Building for Circularity: McLaren on Reuse, Resilience and Shifting Mindsets

A feature interview with Salvo Gangemi and Ivo Kolchev of ASBP Leader Member McLaren Construction, conducted by Debbie Ward, Director and Reuse Now campaign lead at the Alliance for Sustainable Building Products.

When it comes to embedding circular economy principles in construction, McLaren is starting to move beyond aspiration into practical action. In this conversation, ASBP Director Debbie Ward speaks with Salvo and Ivo from McLaren’s sustainability team about why reuse matters, how they’re embedding circularity into business practices, and what needs to change at industry and policy level.

Founded in 2001, McLaren Construction Group is a dynamic, Tier 1 contractor, specialising across a wide range of key sectors including commercial, healthcare, industrial & logistics, data centres, film and media, and more both within the private and public sector.

Why is reuse important to McLaren?

Debbie:

Why is the circular economy, and within that the reuse of materials, important to McLaren?

Salvo:

Reusing materials reduces our dependence on volatile supply chains, helping to protect projects from cost swings. It marks out McLaren as a contractor that actively designs out waste and promotes reuse, while also strengthening our credibility in line with investor and client ESG commitments.

Reuse can lower disposal costs, reduce site congestion, and improve programme certainty. These are real benefits that go beyond sustainability. They build resilience into every project.”

Embedding circularity across teams

Debbie:

How has McLaren gone about embedding circular economy strategies and practices across the wider business, including finance and risk teams?

Ivo:

Initially, circularity was very much driven by the sustainability team. But we’ve worked hard to mainstream it through internal training, case study spotlights, and project showcases.

The key is making it relevant to people’s day jobs. For example, for commercial teams, it’s about demonstrating lower costs if materials can be retained; for procurement, it’s about sourcing reconditioned products locally rather than relying on long supply chains.

A great example is our LSE project on Lincoln’s Inn Fields, where circularity was built into the design intent from the very beginning. Instead of treating the existing building as waste, the team had to see it as a resource. That required a real mindset shift, but it also showed what’s possible when procurement and design are aligned with reuse.

Are clients asking for reuse?

Debbie:

How often does circular economy and reuse come up in tenders and client conversations?

Salvo:

There’s been a massive shift in just the last two years. Sustainability KPIs, especially around reuse, are now in the majority of tenders for public projects and increasingly in private sector bids. Many clients now ask us directly how we’re incorporating reuse into their projects.

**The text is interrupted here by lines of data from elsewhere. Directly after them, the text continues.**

-- ==== Sys2Proof/Laws/Memory.lean ====
section
/-! SUPPORT. Laws of memory: the canonical form is kept, a write is read back, and every other byte stays. -/

namespace Sys2Proof.Machine

theorem Memory.wfFrom_mono {lo hi : Nat} {m : Memory} (h : Memory.wfFrom hi m = true) (l : lo ≤ hi) : Memory.wfFrom lo m = true := by
  cases m with
  | nil => rfl
  | cons x t =>
    simp only [Memory.wfFrom, Bool.and_eq_true, decide_eq_true_eq] at h ⊢
    exact ⟨⟨l.trans h.1.1, h.1.2⟩, h.2⟩

theorem Memory.read_below {lo a : Nat} {m : Memory} (h : Memory.wfFrom lo m = true) (l : a < lo) : Memory.read m a = 0 := by
  cases m with
  | nil => rfl
  | cons x t =>
    simp only [Memory.wfFrom, Bool.and_eq_true, decide_eq_true_eq] at h
    have h1 := h.1.1
    have : x.1 ≠ a := by omega
    have h2 : a < x.1 := by omega
    simp [Memory.read, this, h2]

theorem Memory.write_wfFrom {lo a : Nat} {m : Memory} {b : Byte} (h : Memory.wfFrom lo m = true) (l : lo ≤ a) :
    Memory.wfFrom lo (Memory.write m a b) = true := by
  induction m generalizing lo with
  | nil =>
    unfold Memory.write
    split
    · rfl
    · rename_i hb
      have hb' : (b != 0) = true := by simpa using hb
      simp only [Memory.wfFrom, hb', l, decide_true, Bool.and_self]
  | cons x t ih =>
    obtain ⟨x, y⟩ := x
    simp only [Memory.wfFrom, Bool.and_eq_true, decide_eq_true_eq] at h
    obtain ⟨⟨h1, h2⟩, h3⟩ := h
    unfold Memory.write
    split
    · split
      · simp only [Memory.wfFrom, h1, h2, h3, decide_true, Bool.and_self]
      · rename_i hb
        simp only [Memory.wfFrom, Bool.and_eq_true, decide_eq_true_eq]
        exact ⟨⟨l, by simpa using hb⟩, ⟨by omega, h2⟩, h3⟩
    · split
      · split
        · exact Memory.wfFrom_mono h3 (by omega)
        · rename_i hx hb
          subst hx
          simp only [Memory.wfFrom, Bool.and_eq_true, decide_eq_true_eq]
          exact ⟨⟨l, by simpa using hb⟩, h3⟩
      · simp only [Memory.wfFrom, Bool.and_eq_true, decide_eq_true_eq]
        exact ⟨⟨h1, h2⟩, ih h3 (by omega)⟩

/-- Writing a byte keeps the canonical form. -/
theorem Memory.write_wf {m : Memory} (h : Memory.wf m = true) (a : Nat) (b : Byte) : Memory.wf (Memory.write m a b) = true :=
  Memory.write_wfFrom h (Nat.zero_le a)

/-- Writing bytes keeps the canonical form. -/
theorem Memory.writeN_wf {m : Memory} (h : Memory.wf m = true) (a : Nat) (l : Bytes) : Memory.wf (Memory.writeN m a l) = true := by
  induction l generalizing m a with
  | nil => exact h
  | cons b t ih => exact ih (Memory.write_wf h a b) _

theorem Memory.read_write_from {lo a x : Nat} {m : Memory} {b : Byte} (h : Memory.wfFrom lo m = true) :
    Memory.read (Memory.write m a b) x = if x = a then b else Memory.read m x := by
  induction m generalizing lo with
  | nil =>
    unfold Memory.write
    split
    · rename_i hb
      simp [Memory.read, hb]
    · by_cases hx : x = a
      · simp [Memory.read, hx]
      · have : ¬ a = x := fun e => hx e.symm
        simp [Memory.read, hx, this]
  | cons p t ih =>
    obtain ⟨p, y⟩ := p
    simp only [Memory.wfFrom, Bool.and_eq_true, decide_eq_true_eq] at h
    obtain ⟨⟨h1, h2⟩, h3⟩ := h
    unfold Memory.write
    split
    · rename_i hap
      split
      · rename_i hb
        split
        · rename_i hx
          have h4 : ¬ p = a := by omega
          simp [Memory.read, hx, hb, hap, h4]
        · rfl
      · by_cases hx : x = a
        · simp [Memory.read, hx]
        · have h4 : ¬ a = x := fun e => hx e.symm
          rw [if_neg hx]
          by_cases hl : x < a
          · have h5 : ¬ p = x := by omega
            have h6 : x < p := by omega
            simp [Memory.read, h4, hl, h5, h6]
          · simp [Memory.read, h4, hl]
    · split
      · rename_i hn hap
        subst hap
        split
        · rename_i hb
          by_cases hx : x = a
          · subst hx
            rw [if_pos rfl, hb]
            exact Memory.read_below h3 (by omega)
          · have h4 : ¬ a = x := fun e => hx e.symm
            rw [if_neg hx]
            by_cases hl : x < a
            · simp only [Memory.read, h4, hl, if_false, if_true]
              exact Memory.read_below h3 (by omega)
            · simp [Memory.read, h4, hl]
        · by_cases hx : x = a
          · simp [Memory.read, hx]
          · have h4 : ¬ a = x := fun e => hx e.symm
            simp [Memory.read, hx, h4]
      · rename_i hn he
        by_cases hx : p = x
        · subst hx
          have h4 : ¬ p = a := fun e => he e.symm
          simp [Memory.read, h4]
        · simp only [Memory.read, hx, if_false]
          rw [ih h3]
          by_cases hl : x < p
          · have h4 : ¬ x = a := by omega
            simp [hl, h4]
          · simp [hl]

/-- A byte read after a byte was written. -/
theorem Memory.read_write {m : Memory} (h : Memory.wf m = true) (a x : Nat) (b : Byte) :
    Memory.read (Memory.write m a b) x = if x = a then b else Memory.read m x := Memory.read_write_from h

/-- A byte read after bytes were written: the byte laid there, or what the address read before. -/
theorem Memory.read_writeN {m : Memory} (h : Memory.wf m = true) (a x : Nat) (l : Bytes) :
    Memory.read (Memory.writeN m a l) x = if a ≤ x ∧ x < a + l.length then l.getD (x - a) 0 else Memory.read m x := by
  induction l generalizing m a with
  | nil =>
    simp only [Memory.writeN, List.length_nil]
    rw [if_neg (by omega)]
  | cons b t ih =>
    simp only [Memory.writeN, List.length_cons]
    rw [ih (Memory.write_wf h a b), Memory.read_write h]
    by_cases hx : x = a
    · subst hx
      simp
    · by_cases hl : a ≤ x ∧ x < a + (t.length + 1)
      · have h1 : a + 1 ≤ x ∧ x < a + 1 + t.length := by omega
        rw [if_pos h1, if_pos hl]
        have h2 : x - a = (x - (a + 1)) + 1 := by omega
        rw [h2, List.getD_cons_succ]
      · have h1 : ¬ (a + 1 ≤ x ∧ x < a + 1 + t.length) := by omega
        rw [if_neg h1, if_neg hl, if_neg hx]

theorem Memory.readN_length (m : Memory) (a k : Nat) : (Memory.readN m a k).length = k := by
  induction k generalizing a with
  | zero => rfl
  | succ k ih => simp [Memory.readN, ih]

theorem Memory.readN_getD (m : Memory) (a k i : Nat) (h : i < k) : (Memory.readN m a k).getD i 0 = Memory.read m (a + i) := by
  induction k generalizing a i with
  | zero => omega
  | succ k ih =>
    cases i with
    | zero => rfl
    | succ i =>
      simp only [Memory.readN, List.getD_cons_succ]
      rw [ih (a + 1) i (by omega)]
      congr 1
      omega

/-- Bytes written are read back. -/
theorem Memory.readN_writeN {m : Memory} (h : Memory.wf m = true) (a : Nat) (l : Bytes) :
    Memory.readN (Memory.writeN m a l) a l.length = l := by
  refine List.ext_getElem (Memory.readN_length ..) fun i h1 h2 => ?_
  have h3 := Memory.readN_getD (Memory.writeN m a l) a l.length i h2
  rw [List.getD_eq_getElem _ _ h1] at h3
  rw [h3, Memory.read_writeN h, if_pos (by omega), Nat.add_sub_cancel_left, List.getD_eq_getElem _ _ h2]

/-- Bytes outside a region that is written read as before. -/
theorem Memory.readN_writeN_apart {m : Memory} (h : Memory.wf m = true) (a b k : Nat) (l : Bytes)
    (d : b + k ≤ a ∨ a + l.length ≤ b) : Memory.readN (Memory.writeN m a l) b k = Memory.readN m b k := by
  induction k generalizing b with
  | zero => rfl
  | succ k ih =>
    simp only [Memory.readN]
    rw [ih (b + 1) (by omega), Memory.read_writeN h, if_neg (by omega)]

end Sys2Proof.Machine
end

That said, not all clients back up those ambitions with time or budget. Often, our role is to guide them, show case studies, and make clear that this isn’t just a tick-box exercise. It’s about cost savings, carbon reductions, and future-proofing their buildings. Without sustainability professionals bridging that gap, many developers simply wouldn’t know how to make reuse happen.

What would accelerate change?

Debbie:

What three things – around policy, behaviour change or otherwise – would help increase both design for reuse and reclamation of materials?

Ivo:

First, stronger policy. In London, the GLA has made progress with requirements like circular economy statements. If we want to ensure reuse opportunities are identified systematically, we will need to mandate pre-demolition and pre-refurbishment audits nationwide.

Second, financial incentives. Right now, the recipient project benefits from lower costs and embodied carbon, but donor buildings often see reuse as a hassle. If there were direct benefits for them too, participation would scale up quickly.

Third, infrastructure. We need regional reuse hubs where materials can be stored and redistributed. At present, timing and logistics are huge barriers. You rarely have a perfect match between what’s being stripped out and what’s needed. A hub system would make reuse simpler and more reliable.

Salvo:

I’d add that incentives matter more than penalties. We are working hard to move away from offsetting fees rather than reducing embodied carbon. If we can make circularity the more rewarding option, adoption will accelerate.

Looking ahead

As Debbie notes, clients are at different stages. Some genuinely want to embrace circularity but don’t know where to start, while others mention it as a compliance measure without real understanding. For McLaren, that knowledge gap is where the sustainability team sees its biggest role.

Both Salvo and Ivo agree that the momentum is there, but scaling reuse will require collaboration across the supply chain, practical policy changes, and a mindset shift that sees waste not as a problem to be managed, but as a resource to be reimagined.